(YOUR OBJECTIVE):
Look through the entries below and extract exactly the lines from the one containing "def oneBitOut (bits" through the one containing "false: refused. -/", ends included.

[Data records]
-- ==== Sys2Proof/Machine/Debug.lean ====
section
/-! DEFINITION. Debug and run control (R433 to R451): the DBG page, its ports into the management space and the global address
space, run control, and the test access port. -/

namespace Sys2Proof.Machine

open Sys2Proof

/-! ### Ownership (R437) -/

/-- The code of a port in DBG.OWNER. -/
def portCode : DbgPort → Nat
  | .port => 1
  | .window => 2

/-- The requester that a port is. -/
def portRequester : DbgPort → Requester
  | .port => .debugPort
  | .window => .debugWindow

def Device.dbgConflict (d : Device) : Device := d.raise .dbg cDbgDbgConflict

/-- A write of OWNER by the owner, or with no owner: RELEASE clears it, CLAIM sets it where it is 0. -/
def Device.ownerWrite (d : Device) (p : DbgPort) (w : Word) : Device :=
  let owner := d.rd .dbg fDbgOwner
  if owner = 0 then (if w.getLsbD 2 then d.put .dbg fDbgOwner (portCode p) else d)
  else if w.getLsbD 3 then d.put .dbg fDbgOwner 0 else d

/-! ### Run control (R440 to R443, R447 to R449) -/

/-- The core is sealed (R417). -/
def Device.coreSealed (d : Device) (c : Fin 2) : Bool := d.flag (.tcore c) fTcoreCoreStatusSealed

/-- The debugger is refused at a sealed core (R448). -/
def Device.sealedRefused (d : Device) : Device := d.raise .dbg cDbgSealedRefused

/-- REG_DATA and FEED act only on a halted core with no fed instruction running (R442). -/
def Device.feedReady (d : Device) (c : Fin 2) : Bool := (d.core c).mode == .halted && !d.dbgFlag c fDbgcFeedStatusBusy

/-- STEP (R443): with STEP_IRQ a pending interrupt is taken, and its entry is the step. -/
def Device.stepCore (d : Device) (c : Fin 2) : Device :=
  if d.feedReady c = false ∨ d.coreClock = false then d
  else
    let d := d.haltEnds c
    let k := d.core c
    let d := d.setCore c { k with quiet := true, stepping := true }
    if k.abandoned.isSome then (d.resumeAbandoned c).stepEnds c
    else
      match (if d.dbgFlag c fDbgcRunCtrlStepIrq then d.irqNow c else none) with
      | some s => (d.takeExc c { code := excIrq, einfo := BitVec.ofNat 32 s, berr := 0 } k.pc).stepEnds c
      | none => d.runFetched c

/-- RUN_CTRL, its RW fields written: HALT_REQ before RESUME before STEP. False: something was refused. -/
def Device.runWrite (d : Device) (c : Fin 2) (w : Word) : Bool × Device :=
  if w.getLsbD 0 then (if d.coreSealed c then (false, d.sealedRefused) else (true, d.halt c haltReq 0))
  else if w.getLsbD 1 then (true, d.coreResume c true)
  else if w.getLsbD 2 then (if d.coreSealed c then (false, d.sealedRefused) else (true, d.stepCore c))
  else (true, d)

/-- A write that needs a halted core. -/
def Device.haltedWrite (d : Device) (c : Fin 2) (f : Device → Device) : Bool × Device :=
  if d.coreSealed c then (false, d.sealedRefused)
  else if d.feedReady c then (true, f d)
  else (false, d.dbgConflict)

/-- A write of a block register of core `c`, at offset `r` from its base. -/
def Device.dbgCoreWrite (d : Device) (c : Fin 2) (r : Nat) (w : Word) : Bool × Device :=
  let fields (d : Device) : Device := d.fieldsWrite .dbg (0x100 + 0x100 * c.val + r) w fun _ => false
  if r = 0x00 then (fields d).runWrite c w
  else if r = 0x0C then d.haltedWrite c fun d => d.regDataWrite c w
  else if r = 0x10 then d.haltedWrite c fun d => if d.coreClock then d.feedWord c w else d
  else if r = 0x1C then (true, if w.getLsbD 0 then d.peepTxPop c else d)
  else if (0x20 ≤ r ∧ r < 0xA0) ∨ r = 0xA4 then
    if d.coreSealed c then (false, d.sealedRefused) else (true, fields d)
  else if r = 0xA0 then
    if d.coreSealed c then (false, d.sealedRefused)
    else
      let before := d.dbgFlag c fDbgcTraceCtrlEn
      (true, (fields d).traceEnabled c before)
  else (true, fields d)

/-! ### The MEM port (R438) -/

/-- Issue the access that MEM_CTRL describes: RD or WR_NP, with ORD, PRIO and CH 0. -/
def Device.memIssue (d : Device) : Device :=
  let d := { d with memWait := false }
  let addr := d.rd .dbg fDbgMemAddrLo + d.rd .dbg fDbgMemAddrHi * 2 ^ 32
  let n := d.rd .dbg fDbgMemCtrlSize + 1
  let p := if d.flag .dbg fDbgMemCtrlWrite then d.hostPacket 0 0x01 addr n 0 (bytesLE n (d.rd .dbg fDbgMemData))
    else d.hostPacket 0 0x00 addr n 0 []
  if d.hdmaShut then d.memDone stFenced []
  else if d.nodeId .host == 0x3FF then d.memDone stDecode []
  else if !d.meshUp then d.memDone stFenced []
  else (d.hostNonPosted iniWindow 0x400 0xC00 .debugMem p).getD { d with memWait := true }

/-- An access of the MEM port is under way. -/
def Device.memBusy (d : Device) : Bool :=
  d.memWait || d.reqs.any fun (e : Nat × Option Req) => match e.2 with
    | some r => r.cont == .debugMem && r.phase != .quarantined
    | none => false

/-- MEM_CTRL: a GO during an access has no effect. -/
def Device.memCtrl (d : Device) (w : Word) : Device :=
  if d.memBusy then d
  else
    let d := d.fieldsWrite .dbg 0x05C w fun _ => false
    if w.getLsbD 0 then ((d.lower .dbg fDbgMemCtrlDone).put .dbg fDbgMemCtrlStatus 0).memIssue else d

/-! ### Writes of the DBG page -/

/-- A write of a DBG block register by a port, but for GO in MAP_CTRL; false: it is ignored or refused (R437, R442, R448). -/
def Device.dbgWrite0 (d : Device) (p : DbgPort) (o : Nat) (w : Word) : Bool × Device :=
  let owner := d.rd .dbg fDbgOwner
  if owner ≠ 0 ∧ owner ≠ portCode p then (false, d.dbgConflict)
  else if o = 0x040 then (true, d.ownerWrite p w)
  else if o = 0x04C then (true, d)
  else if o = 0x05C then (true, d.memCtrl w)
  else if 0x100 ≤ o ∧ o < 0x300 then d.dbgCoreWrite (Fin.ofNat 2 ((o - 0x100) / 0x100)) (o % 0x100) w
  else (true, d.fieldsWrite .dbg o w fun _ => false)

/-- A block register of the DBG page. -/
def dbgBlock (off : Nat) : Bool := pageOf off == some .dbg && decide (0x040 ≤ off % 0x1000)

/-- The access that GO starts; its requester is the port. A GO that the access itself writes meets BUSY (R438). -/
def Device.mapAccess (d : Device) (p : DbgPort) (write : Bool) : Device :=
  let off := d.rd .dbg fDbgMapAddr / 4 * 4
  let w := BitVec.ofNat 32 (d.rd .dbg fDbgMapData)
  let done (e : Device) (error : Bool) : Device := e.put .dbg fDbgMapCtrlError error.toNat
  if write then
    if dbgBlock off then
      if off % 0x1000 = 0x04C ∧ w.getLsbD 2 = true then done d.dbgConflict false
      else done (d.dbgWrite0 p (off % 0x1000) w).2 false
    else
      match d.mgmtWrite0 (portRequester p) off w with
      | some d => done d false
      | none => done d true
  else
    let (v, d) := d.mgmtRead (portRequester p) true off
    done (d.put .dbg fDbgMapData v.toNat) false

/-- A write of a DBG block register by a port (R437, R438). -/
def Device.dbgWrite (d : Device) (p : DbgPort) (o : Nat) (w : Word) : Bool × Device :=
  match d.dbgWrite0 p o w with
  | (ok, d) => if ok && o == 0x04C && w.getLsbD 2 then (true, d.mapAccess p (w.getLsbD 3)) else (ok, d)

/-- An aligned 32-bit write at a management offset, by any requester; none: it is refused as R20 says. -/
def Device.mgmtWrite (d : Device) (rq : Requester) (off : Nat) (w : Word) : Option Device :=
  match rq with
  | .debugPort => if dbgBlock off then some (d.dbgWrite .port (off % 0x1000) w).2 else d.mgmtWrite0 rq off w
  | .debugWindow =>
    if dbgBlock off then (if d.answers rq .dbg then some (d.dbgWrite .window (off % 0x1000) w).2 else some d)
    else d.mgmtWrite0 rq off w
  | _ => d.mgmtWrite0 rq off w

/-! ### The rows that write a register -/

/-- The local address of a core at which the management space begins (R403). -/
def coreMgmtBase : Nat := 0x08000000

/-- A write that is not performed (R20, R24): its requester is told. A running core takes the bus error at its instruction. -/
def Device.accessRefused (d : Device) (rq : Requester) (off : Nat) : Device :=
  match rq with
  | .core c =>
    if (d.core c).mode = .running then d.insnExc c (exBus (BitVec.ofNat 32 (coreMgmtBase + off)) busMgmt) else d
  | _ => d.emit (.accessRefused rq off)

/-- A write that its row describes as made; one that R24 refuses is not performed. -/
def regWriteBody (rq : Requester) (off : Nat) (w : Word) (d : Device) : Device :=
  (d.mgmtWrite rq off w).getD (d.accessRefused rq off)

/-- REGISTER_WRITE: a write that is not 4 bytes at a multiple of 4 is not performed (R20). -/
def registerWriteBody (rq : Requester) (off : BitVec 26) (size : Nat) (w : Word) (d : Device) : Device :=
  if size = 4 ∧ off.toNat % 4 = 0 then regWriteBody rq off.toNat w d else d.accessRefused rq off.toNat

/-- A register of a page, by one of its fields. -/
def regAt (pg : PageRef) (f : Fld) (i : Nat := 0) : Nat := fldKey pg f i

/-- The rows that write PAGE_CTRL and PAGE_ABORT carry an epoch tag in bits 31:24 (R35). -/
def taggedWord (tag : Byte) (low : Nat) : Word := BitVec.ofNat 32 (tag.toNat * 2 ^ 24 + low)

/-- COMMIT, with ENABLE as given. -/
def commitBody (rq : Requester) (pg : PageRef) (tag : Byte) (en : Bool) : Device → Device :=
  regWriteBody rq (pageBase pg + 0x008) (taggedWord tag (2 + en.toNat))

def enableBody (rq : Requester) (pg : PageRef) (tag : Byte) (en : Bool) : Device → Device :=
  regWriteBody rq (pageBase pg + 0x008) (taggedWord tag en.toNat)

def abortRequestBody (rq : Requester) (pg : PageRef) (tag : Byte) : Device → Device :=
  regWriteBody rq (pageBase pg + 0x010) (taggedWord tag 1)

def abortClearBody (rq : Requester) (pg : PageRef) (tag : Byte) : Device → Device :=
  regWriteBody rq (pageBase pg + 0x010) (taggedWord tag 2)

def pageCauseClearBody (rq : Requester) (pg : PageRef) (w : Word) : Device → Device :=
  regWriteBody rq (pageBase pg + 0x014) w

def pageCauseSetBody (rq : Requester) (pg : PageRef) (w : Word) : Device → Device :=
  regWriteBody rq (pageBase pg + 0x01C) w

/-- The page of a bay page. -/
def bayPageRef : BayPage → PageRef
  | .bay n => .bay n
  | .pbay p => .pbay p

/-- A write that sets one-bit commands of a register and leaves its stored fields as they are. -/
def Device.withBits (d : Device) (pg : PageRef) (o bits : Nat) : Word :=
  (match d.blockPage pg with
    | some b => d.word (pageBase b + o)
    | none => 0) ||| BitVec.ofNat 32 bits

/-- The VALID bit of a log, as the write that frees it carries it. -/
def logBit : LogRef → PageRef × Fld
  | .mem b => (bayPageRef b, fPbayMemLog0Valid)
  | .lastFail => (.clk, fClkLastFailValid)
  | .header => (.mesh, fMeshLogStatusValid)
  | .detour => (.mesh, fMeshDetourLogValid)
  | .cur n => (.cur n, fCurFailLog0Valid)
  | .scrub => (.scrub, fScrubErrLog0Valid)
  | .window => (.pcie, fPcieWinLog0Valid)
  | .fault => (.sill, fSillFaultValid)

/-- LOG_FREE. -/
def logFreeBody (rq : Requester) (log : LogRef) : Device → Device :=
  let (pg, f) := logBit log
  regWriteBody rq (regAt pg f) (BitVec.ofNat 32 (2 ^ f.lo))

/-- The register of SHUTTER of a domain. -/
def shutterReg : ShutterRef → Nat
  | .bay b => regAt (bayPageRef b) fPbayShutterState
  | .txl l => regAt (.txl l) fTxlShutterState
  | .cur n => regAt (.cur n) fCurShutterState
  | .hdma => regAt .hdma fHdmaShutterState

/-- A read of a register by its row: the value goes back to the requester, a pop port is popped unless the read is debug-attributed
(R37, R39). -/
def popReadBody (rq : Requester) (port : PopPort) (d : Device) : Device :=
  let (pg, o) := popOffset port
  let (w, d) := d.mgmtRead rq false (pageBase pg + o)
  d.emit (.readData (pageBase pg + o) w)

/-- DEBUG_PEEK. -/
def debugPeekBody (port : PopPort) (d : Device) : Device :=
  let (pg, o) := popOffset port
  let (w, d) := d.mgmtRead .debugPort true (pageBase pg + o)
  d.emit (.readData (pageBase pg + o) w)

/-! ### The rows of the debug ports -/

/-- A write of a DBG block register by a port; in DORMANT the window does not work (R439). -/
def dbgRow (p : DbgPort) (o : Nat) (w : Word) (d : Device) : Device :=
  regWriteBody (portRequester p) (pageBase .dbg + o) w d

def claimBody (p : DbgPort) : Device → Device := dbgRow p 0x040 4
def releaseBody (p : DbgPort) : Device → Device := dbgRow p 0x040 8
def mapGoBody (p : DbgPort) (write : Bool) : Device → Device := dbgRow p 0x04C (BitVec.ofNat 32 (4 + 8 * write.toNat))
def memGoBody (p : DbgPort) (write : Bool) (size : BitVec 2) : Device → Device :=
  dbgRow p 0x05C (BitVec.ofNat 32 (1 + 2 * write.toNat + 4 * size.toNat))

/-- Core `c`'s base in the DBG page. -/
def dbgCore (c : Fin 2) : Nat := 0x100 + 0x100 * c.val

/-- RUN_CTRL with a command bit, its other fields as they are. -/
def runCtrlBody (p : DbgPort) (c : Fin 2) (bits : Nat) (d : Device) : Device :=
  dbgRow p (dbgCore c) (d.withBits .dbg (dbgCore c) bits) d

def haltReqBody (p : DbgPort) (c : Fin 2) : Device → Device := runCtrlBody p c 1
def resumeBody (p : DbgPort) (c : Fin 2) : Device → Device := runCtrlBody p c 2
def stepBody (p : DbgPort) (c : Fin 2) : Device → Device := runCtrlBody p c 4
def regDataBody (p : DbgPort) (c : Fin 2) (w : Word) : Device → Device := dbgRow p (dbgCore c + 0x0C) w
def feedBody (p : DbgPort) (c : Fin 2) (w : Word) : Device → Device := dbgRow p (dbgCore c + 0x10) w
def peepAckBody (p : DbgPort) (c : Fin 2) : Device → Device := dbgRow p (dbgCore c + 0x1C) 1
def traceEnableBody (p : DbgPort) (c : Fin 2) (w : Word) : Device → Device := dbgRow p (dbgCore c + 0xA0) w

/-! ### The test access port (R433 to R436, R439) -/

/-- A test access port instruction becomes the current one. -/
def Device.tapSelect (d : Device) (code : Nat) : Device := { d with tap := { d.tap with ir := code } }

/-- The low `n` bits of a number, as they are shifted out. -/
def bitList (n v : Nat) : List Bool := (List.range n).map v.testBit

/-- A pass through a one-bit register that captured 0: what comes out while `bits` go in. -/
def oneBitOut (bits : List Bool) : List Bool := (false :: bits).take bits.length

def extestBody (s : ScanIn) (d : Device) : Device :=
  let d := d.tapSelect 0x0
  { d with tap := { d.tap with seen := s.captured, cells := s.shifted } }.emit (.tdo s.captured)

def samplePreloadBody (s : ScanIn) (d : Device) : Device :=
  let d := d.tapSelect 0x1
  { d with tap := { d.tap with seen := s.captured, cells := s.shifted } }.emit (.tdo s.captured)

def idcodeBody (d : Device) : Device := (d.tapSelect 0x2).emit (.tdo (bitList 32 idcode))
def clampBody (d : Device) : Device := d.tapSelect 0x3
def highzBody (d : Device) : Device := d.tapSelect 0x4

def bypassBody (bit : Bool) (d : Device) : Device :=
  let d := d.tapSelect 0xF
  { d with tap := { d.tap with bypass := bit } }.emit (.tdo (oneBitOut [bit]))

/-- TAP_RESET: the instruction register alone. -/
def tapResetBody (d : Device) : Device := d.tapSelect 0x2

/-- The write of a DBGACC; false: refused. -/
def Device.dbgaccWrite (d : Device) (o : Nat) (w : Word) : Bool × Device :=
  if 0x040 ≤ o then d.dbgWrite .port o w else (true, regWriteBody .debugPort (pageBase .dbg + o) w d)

(ANSWER SPACE):
def oneBitOut (bits : List Bool) : List Bool := (false :: bits).take bits.length

def extestBody (s : ScanIn) (d : Device) : Device :=
  let d := d.tapSelect 0x0
  { d with tap := { d.tap with seen := s.captured, cells := s.shifted } }.emit (.tdo s.captured)

def samplePreloadBody (s : ScanIn) (d : Device) : Device :=
  let d := d.tapSelect 0x1
  { d with tap := { d.tap with seen := s.captured, cells := s.shifted } }.emit (.tdo s.captured)

def idcodeBody (d : Device) : Device := (d.tapSelect 0x2).emit (.tdo (bitList 32 idcode))
def clampBody (d : Device) : Device := d.tapSelect 0x3
def highzBody (d : Device) : Device := d.tapSelect 0x4

def bypassBody (bit : Bool) (d : Device) : Device :=
  let d := d.tapSelect 0xF
  { d with tap := { d.tap with bypass := bit } }.emit (.tdo (oneBitOut [bit]))

/-- TAP_RESET: the instruction register alone. -/
def tapResetBody (d : Device) : Device := d.tapSelect 0x2

/-- The write of a DBGACC; false: refused. -/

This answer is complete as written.